CAPÍTULO VIII

LA OCIOSIDAD

a | Vemos que las tierras ociosas, si son ricas y fértiles, rebosan de cien mil clases de hierbas salvajes e inútiles, y que, para mantenerlas a raya, es preciso someterlas y dedicarlas a determinadas semillas para nuestro servicio.[1] Y vemos asimismo que las mujeres producen por sí mismas molas y pedazos de carne informes, pero que, para efectuar una generación buena y natural, hay que ocuparlas con otra semilla.[2] Lo mismo ocurre con los espíritus. Si no los ocupamos en un asunto determinado que los refrene y obligue, se lanzan en desorden, a diestro y siniestro, por el vago campo de las imaginaciones:

b | Sicut aquae tremulum labris ubi lumen ahenis

sole repercussum, aut radiantis imagine Lunae

omnia peruolitat late loca, iamque sub auras

erigitur, summique ferit laquearia tecti.[3]
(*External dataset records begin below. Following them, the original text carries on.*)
/-! ## `State.finish` -/

@[simp] theorem State.finish_par (r : ResultCode) (v : Option Bool) (s : State) : (s.finish r v).par = s.par := by
  unfold State.finish; dsimp only; split <;> rfl
@[simp] theorem State.finish_step (r : ResultCode) (v : Option Bool) (s : State) : (s.finish r v).step = none := rfl
@[simp] theorem State.finish_unit (r : ResultCode) (v : Option Bool) (s : State) : (s.finish r v).unit = s.unit := by
  unfold State.finish; dsimp only; split <;> rfl
@[simp] theorem State.finish_ur (r : ResultCode) (v : Option Bool) (s : State) : (s.finish r v).ur = none := rfl
@[simp] theorem State.finish_call (r : ResultCode) (v : Option Bool) (s : State) : (s.finish r v).call = s.call := by
  unfold State.finish; dsimp only; split <;> rfl
@[simp] theorem State.finish_life (r : ResultCode) (v : Option Bool) (s : State) : (s.finish r v).life = s.life := by
  unfold State.finish; dsimp only; split <;> rfl
@[simp] theorem State.finish_ses (r : ResultCode) (v : Option Bool) (s : State) : (s.finish r v).ses = s.ses := by
  unfold State.finish; dsimp only; split <;> rfl
@[simp] theorem State.finish_irqEn (r : ResultCode) (v : Option Bool) (s : State) : (s.finish r v).irqEn = s.irqEn := by
  unfold State.finish; dsimp only; split <;> rfl
@[simp] theorem State.finish_irqPend (r : ResultCode) (v : Option Bool) (s : State) : (s.finish r v).irqPend = s.irqPend := by
  unfold State.finish; dsimp only; split <;> rfl
@[simp] theorem State.finish_fault (r : ResultCode) (v : Option Bool) (s : State) : (s.finish r v).fault = s.fault := by
  unfold State.finish; dsimp only; split <;> rfl
@[simp] theorem State.finish_faultCause (r : ResultCode) (v : Option Bool) (s : State) : (s.finish r v).faultCause = s.faultCause := by
  unfold State.finish; dsimp only; split <;> rfl
@[simp] theorem State.finish_res (r : ResultCode) (v : Option Bool) (s : State) : (s.finish r v).res = s.res := by
  unfold State.finish; dsimp only; split <;> rfl
@[simp] theorem State.finish_lastResult (r : ResultCode) (v : Option Bool) (s : State) : (s.finish r v).lastResult = r := rfl
@[simp] theorem State.finish_lastReport (r : ResultCode) (v : Option Bool) (s : State) : (s.finish r v).lastReport = s.lastReport := by
  unfold State.finish; dsimp only; split <;> rfl
@[simp] theorem State.finish_tx (r : ResultCode) (v : Option Bool) (s : State) : (s.finish r v).tx = s.tx := by
  unfold State.finish; dsimp only; split <;> rfl
@[simp] theorem State.finish_rx (r : ResultCode) (v : Option Bool) (s : State) : (s.finish r v).rx = s.rx := by
  unfold State.finish; dsimp only; split <;> rfl
@[simp] theorem State.finish_hostReq (r : ResultCode) (v : Option Bool) (s : State) : (s.finish r v).hostReq = s.hostReq := by
  unfold State.finish; dsimp only; split <;> rfl
@[simp] theorem State.finish_hostWait (r : ResultCode) (v : Option Bool) (s : State) : (s.finish r v).hostWait = s.hostWait := by
  unfold State.finish; dsimp only; split <;> rfl
@[simp] theorem State.finish_inbox (r : ResultCode) (v : Option Bool) (s : State) : (s.finish r v).inbox = s.inbox := by
  unfold State.finish; dsimp only; split <;> rfl
@[simp] theorem State.finish_trace (r : ResultCode) (v : Option Bool) (s : State) : (s.finish r v).trace = if s.curOp = .dispatch then s.trace else s.trace ++ [.respond r v] := by
  unfold State.finish; dsimp only; split <;> rfl
@[simp] theorem State.finish_clock (r : ResultCode) (v : Option Bool) (s : State) : (s.finish r v).clock = s.clock := by
  unfold State.finish; dsimp only; split <;> rfl
@[simp] theorem State.finish_portLog (r : ResultCode) (v : Option Bool) (s : State) : (s.finish r v).portLog = s.portLog := by
  unfold State.finish; dsimp only; split <;> rfl
@[simp] theorem State.finish_freeCount (r : ResultCode) (v : Option Bool) (s : State) : (s.finish r v).freeCount = s.freeCount := by
  unfold State.finish; dsimp only; split <;> rfl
[Como en un vaso de bronce la luz temblorosa del agua que refleja el sol o la imagen de la luna revolotea a lo lejos, surge en el aire y golpea los artesonados de los techos más altos].
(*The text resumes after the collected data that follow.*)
-- ==== Sys2Proof/Tests/Slice0.lean ====
section
/-! SUPPORT. The model's own tests: what WellFormed refuses, the words of the encoding tables, one step of each
instruction on a small state with the result that spec/95_test_vectors.md gives it, and a witness for the hypotheses of
each statement. -/

namespace Sys2Proof.Tests

open Sys2Proof Sys2Proof.Machine Sys2Proof.Safety

/-! ## WellFormed refuses one ill-formed term for each check -/

theorem test_wf_report_length : (Instr.irqReport 0 (List.replicate 22 0)).WellFormed = false := by decide
theorem test_wf_noise_length : (Instr.irqNoise 0 (List.replicate 24 0)).WellFormed = false := by decide
theorem test_wf_calib_length : (Instr.irqCalib (List.replicate 23 0)).WellFormed = false := by decide
theorem test_wf_hello_length : (Instr.irqHello []).WellFormed = false := by decide
theorem test_wf_other_length : (Instr.irqOther 0x52 (List.replicate 25 0)).WellFormed = false := by decide
theorem test_wf_bad_marker : (Instr.respBadMarker 0x52 0 0 0).WellFormed = false := by decide
theorem test_wf_mismatch : (Instr.helloMismatch 0x55 0x55 0x55 0x55).WellFormed = false := by decide
theorem test_wf_other_report : (Instr.irqOther 0x5D (List.replicate 24 0)).WellFormed = false := by decide
theorem test_wf_other_noise : (Instr.irqOther 0x40 (List.replicate 24 0)).WellFormed = false := by decide
theorem test_wf_other_calib : (Instr.irqOther 0x66 (List.replicate 24 0)).WellFormed = false := by decide
theorem test_wf_other_hello : (Instr.irqOther 0x55 (List.replicate 24 0)).WellFormed = false := by decide

/-! ## Every constructor's word, written out from R84 to R92 -/

theorem test_decode_commands :
    decode {} (.sent [0x53, 0x00, 0x00, 0x00]) = .ok .reqFwVer
      ∧ decode {} (.sent [0x53, 0x50, 0x00, 0x00]) = .ok .reqPower
      ∧ decode {} (.sent [0x54, 0x50, 0x08, 0x00]) = .ok .wrPowerOn
      ∧ decode {} (.sent [0x54, 0x50, 0x00, 0x00]) = .ok .wrPowerOff
      ∧ decode {} (.sent [0x53, 0x51, 0x00, 0x00]) = .ok .reqFinger
      ∧ decode {} (.sent [0x54, 0x8E, 0x00, 0x00]) = .ok .wrPacketOn
      ∧ decode {} (.sent [0x54, 0x8E, 0x01, 0x00]) = .ok .wrPacketOff
      ∧ decode {} (.sent [0x53, 0x8E, 0x00, 0x00]) = .ok .reqPacket
      ∧ decode {} (.sent [0x53, 0x63, 0x00, 0x00]) = .ok .reqWidth
      ∧ decode {} (.sent [0x53, 0x60, 0x00, 0x00]) = .ok .reqHeight := by decide

theorem test_decode_replies :
    decode {} (.reply [0x52, 0x58, 0x01, 0xF0]) = .ok (.resp 0x58 0x01 0xF0)
      ∧ decode {} (.reply [0x53, 0x63, 0x00, 0x80]) = .ok (.respBadMarker 0x53 0x63 0x00 0x80)
      ∧ decode {} (.hello [0x55, 0x55, 0x55, 0x55]) = .ok .hello
      ∧ decode {} (.hello [0x55, 0x55, 0x55, 0x54]) = .ok (.helloMismatch 0x55 0x55 0x55 0x54) := by decide

/-- Bytes 0 and 1 of a report, then slot 0 with the source's example bytes (V-SRC-1). -/
def reportTail : List Byte := [0x12, 0x34, 0x56] ++ List.replicate 20 0x00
a | Y no hay locura ni desvarío que no produzcan en tal agitación,

uelut aegri somnia, uanae

finguntur species.[4]

[como sueños de un enfermo, se forjan vanas imágenes].

El alma que no tiene un objetivo establecido, se pierde. Porque, como suele decirse, estar en todas partes es no estar en lugar alguno:[5]

b | Quisquís ubique habitat, Máxime,

nusquam habitat.[6]

[Quien habita por doquier, Máximo, no habita en parte alguna].

a | Recientemente me retiré a mi casa, decidido a no hacer otra cosa, en la medida de mis fuerzas, que pasar descansando y apartado la poca vida que me resta.[7] Se me antojaba que no podía hacerle mayor favor a mi espíritu que dejarlo conversar en completa ociosidad consigo mismo, y detenerse y fijarse en sí. Esperaba que, a partir de entonces, podría lograrlo con más facilidad, pues con el tiempo se habría vuelto más grave y más maduro. Pero veo,

uariam[8] semper dant otia mentem,[9]

[la ociosidad vuelve siempre el espíritu inestable],

que, al contrario, como un caballo desbocado, se lanza con cien veces más fuerza a la carrera[10] por sí mismo de lo que lo hacía por otros. Y me alumbra tantas quimeras y monstruos fantásticos, encabalgados los unos sobre los otros, sin orden ni propósito, que, para contemplar a mis anchas su insensatez y extrañeza, he empezado a registrarlos, esperando causarle con el tiempo vergüenza a sí mismo.[11]